Extracted information ▸
def State.rdEpisode (s : State) (e sub : Nat) : Nat :=
  let v := s.episode e
  match sub with
  | 1 => v.state
  | 2 => v.trigger
  | 3 => v.first
  | 4 => v.last
  | 5 => (v.toPage - v.fromPage) * 4096
  | 6 => v.lotId
  | 7 => v.cause
  | _ => bit v.truncated

def State.rdCvu (s : State) (n sub : Nat) : Nat :=
  match sub with
  | 1 => if cvuUse n = 0 then (s.cvu n).poly else cvuPoly n
  | 2 => s.cvuFold n
  | 3 => s.cvuValue n
  | _ => cvuUse n

/-! ### Node words, stations, the log -/

def State.rdWord (s : State) (w sub : Nat) : Nat :=
  match sub with
  | 1 => (s.view w).val.toNat
  | 2 => (s.view w).tag.toNat
  | 3 => s.lotD.bType w
  | 4 => orNone 255 (s.lotD.writer w)
  | _ => s.lotD.inUse.foldl (fun a p => a + (if s.lotD.pReads p w then 2 ^ p else 0)) 0

def State.rdStation (s : State) (a sub : Nat) : Nat :=
  let q := s.st a
  let e := s.lotD.station a
  let of (f : StEntry → Nat) : Nat := (e.map f).getD 0
  match sub with
  | 0x01 => bit e.isSome
  | 0x02 => of StEntry.img
  | 0x03 => of StEntry.off
  | 0x04 => of StEntry.width
  | 0x05 => of StEntry.wd
  | 0x06 => of StEntry.cls
  | 0x07 => of StEntry.conn
  | 0x08 => of StEntry.out
  | 0x10 => bit (s.health a)
  | 0x11 => q.quality
  | 0x12 => q.landed
  | 0x13 => q.crc
  | 0x14 => q.expiries
  | 0x15 => q.stamp
  | _ => q.seq

def State.rdLog (s : State) (sub : Nat) : Nat :=
  match sub with
  | 1 => 4096
  | 2 => s.log.seq
  | 3 => (s.log.entries.head?.map (·.seq)).getD 0
  | _ => s.log.select

/-! ### Every entry -/

/-- The value of an entry that is not a DOMAIN. -/
def State.odLive (s : State) (index sub : Nat) : Nat :=
  if index < 0x1E00 then s.rdIdentity index sub
  else if index = 0x1E00 then s.rdHost sub
  else if index < 0x2000 then s.rdLot index sub
  else if index = 0x2000 then s.rd2000 sub
  else if index < 0x2030 then s.rdPart (index - 0x2020) sub
  else if index < 0x2130 then s.rdChan (index - 0x2100) sub
  else if index < 0x2158 then s.rdInPair (index - 0x2140) sub
  else if index < 0x2168 then s.rdSrc (index - 0x2160) sub
  else if index < 0x2210 then s.rdOut (index - 0x2200) sub
  else if index < 0x2222 then s.rdGrp (index - 0x2220) sub
  else if index < 0x2308 then s.rdSpeed (index - 0x2300) sub
  else if index < 0x2314 then s.rdMotion (index - 0x2310) sub
  else if index < 0x2348 then s.rdAnalog (index - 0x2340) sub
  else if index = 0x2348 then s.rd2348 sub
  else if index < 0x2500 then s.rdCompare (index - 0x2400) sub
  else if index = 0x2500 then s.rd2500 sub
  else if index < 0x260A then s.rdDom (index - 0x2600) sub
  else if index = 0x260A then s.rdUs sub
  else if index = 0x260B then s.rdMains sub
  else if index = 0x2700 then s.rd2700 sub
  else if index = 0x2800 then s.rd2800 sub
  else if index = 0x2900 then s.rd2900 sub
  else if index < 0x2920 then s.rdRegion (index - 0x2910) sub
  else if index = 0x2A00 then s.rd2A00 sub
  else if index < 0x2A80 then s.rdEpisode (index - 0x2A40) sub
  else if index < 0x2B10 then s.rdCvu (index - 0x2B00) sub
  else if index < 0x3800 then s.rdWord (index - 0x3000) sub
  else if index < 0x6000 then s.rdStation (index - 0x5000) sub
  else s.rdLog sub

/-- The value of an entry, cut to its type; lot values read the Default while no lot is active (R333). -/
def State.odValue (s : State) (index sub : Nat) (r : OdRow) : Nat :=
  let v := if lotEntry index sub && s.lot.active.isNone then r.dflt else s.odLive index sub
  v % 256 ^ r.ty.size

/-- An entry whose value is a free value: the model's counter moves on when it is read (log entry 3). -/
def odFree (index sub : Nat) : Bool :=
  (decide (0x2160 ≤ index ∧ index < 0x2168) && decide (sub = 0x12))
  || (decide (0x2200 ≤ index ∧ index < 0x2210) && decide (sub = 0x16 ∨ sub = 0x1B))
  || (decide (0x2220 ≤ index ∧ index < 0x2222) && decide (sub = 0x14))
  || (decide (0x2600 ≤ index ∧ index < 0x260A) && decide (sub = 3 ∨ sub = 4))
  || (decide (index = 0x260A) && decide (3 ≤ sub ∧ sub ≤ 5))
  || (decide (index = 0x2900) && decide (sub = 3))

/-- A rule of the entry itself that refuses its read: word data in a read-locked region (R340). -/
def State.odReadRefusal (s : State) (index sub : Nat) : Option Nat :=
  if index = 0x2900 ∧ sub = 3 ∧ s.rlocked (s.otp.sel / 32) then some 0x0F000601 else none

end Sys2Proof.Machine
end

What this task involves ▸ Word for word, reproduce all of the material shown above.

Finished exercise ▸
def State.rdEpisode (s : State) (e sub : Nat) : Nat :=
  let v := s.episode e
  match sub with
  | 1 => v.state
  | 2 => v.trigger
  | 3 => v.first
  | 4 => v.last
  | 5 => (v.toPage - v.fromPage) * 4096
  | 6 => v.lotId
  | 7 => v.cause
  | _ => bit v.truncated

def State.rdCvu (s : State) (n sub : Nat) : Nat :=
  match sub with
  | 1 => if cvuUse n = 0 then (s.cvu n).poly else cvuPoly n
  | 2 => s.cvuFold n
  | 3 => s.cvuValue n
  | _ => cvuUse n

/-! ### Node words, stations, the log -/

def State.rdWord (s : State) (w sub : Nat) : Nat :=
  match sub with
  | 1 => (s.view w).val.toNat
  | 2 => (s.view w).tag.toNat
  | 3 => s.lotD.bType w
  | 4 => orNone 255 (s.lotD.writer w)
  | _ => s.lotD.inUse.foldl (fun a p => a + (if s.lotD.pReads p w then 2 ^ p else 0)) 0

def State.rdStation (s : State) (a sub : Nat) : Nat :=
  let q := s.st a
  let e := s.lotD.station a
  let of (f : StEntry → Nat) : Nat := (e.map f).getD 0
  match sub with
  | 0x01 => bit e.isSome
  | 0x02 => of StEntry.img
  | 0x03 => of StEntry.off
  | 0x04 => of StEntry.width
  | 0x05 => of StEntry.wd
  | 0x06 => of StEntry.cls
  | 0x07 => of StEntry.conn
  | 0x08 => of StEntry.out
  | 0x10 => bit (s.health a)
  | 0x11 => q.quality
  | 0x12 => q.landed
  | 0x13 => q.crc
  | 0x14 => q.expiries
  | 0x15 => q.stamp
  | _ => q.seq

def State.rdLog (s : State) (sub : Nat) : Nat :=
  match sub with
  | 1 => 4096
  | 2 => s.log.seq
  | 3 => (s.log.entries.head?.map (·.seq)).getD 0
  | _ => s.log.select

/-! ### Every entry -/

/-- The value of an entry that is not a DOMAIN. -/
def State.odLive (s : State) (index sub : Nat) : Nat :=
  if index < 0x1E00 then s.rdIdentity index sub
  else if index = 0x1E00 then s.rdHost sub
  else if index < 0x2000 then s.rdLot index sub
  else if index = 0x2000 then s.rd2000 sub
  else if index < 0x2030 then s.rdPart (index - 0x2020) sub
  else if index < 0x2130 then s.rdChan (index - 0x2100) sub
  else if index < 0x2158 then s.rdInPair (index - 0x2140) sub
  else if index < 0x2168 then s.rdSrc (index - 0x2160) sub
  else if index < 0x2210 then s.rdOut (index - 0x2200) sub
  else if index < 0x2222 then s.rdGrp (index - 0x2220) sub
  else if index < 0x2308 then s.rdSpeed (index - 0x2300) sub
  else if index < 0x2314 then s.rdMotion (index - 0x2310) sub
  else if index < 0x2348 then s.rdAnalog (index - 0x2340) sub
  else if index = 0x2348 then s.rd2348 sub
  else if index < 0x2500 then s.rdCompare (index - 0x2400) sub
  else if index = 0x2500 then s.rd2500 sub
  else if index < 0x260A then s.rdDom (index - 0x2600) sub
  else if index = 0x260A then s.rdUs sub
  else if index = 0x260B then s.rdMains sub
  else if index = 0x2700 then s.rd2700 sub
  else if index = 0x2800 then s.rd2800 sub
  else if index = 0x2900 then s.rd2900 sub
  else if index < 0x2920 then s.rdRegion (index - 0x2910) sub
  else if index = 0x2A00 then s.rd2A00 sub
  else if index < 0x2A80 then s.rdEpisode (index - 0x2A40) sub
  else if index < 0x2B10 then s.rdCvu (index - 0x2B00) sub
  else if index < 0x3800 then s.rdWord (index - 0x3000) sub
  else if index < 0x6000 then s.rdStation (index - 0x5000) sub
  else s.rdLog sub

/-- The value of an entry, cut to its type; lot values read the Default while no lot is active (R333). -/
def State.odValue (s : State) (index sub : Nat) (r : OdRow) : Nat :=
  let v := if lotEntry index sub && s.lot.active.isNone then r.dflt else s.odLive index sub
  v % 256 ^ r.ty.size

/-- An entry whose value is a free value: the model's counter moves on when it is read (log entry 3). -/
def odFree (index sub : Nat) : Bool :=
  (decide (0x2160 ≤ index ∧ index < 0x2168) && decide (sub = 0x12))
  || (decide (0x2200 ≤ index ∧ index < 0x2210) && decide (sub = 0x16 ∨ sub = 0x1B))
  || (decide (0x2220 ≤ index ∧ index < 0x2222) && decide (sub = 0x14))
  || (decide (0x2600 ≤ index ∧ index < 0x260A) && decide (sub = 3 ∨ sub = 4))
  || (decide (index = 0x260A) && decide (3 ≤ sub ∧ sub ≤ 5))
  || (decide (index = 0x2900) && decide (sub = 3))

/-- A rule of the entry itself that refuses its read: word data in a read-locked region (R340). -/
def State.odReadRefusal (s : State) (index sub : Nat) : Option Nat :=
  if index = 0x2900 ∧ sub = 3 ∧ s.rlocked (s.otp.sel / 32) then some 0x0F000601 else none

end Sys2Proof.Machine
end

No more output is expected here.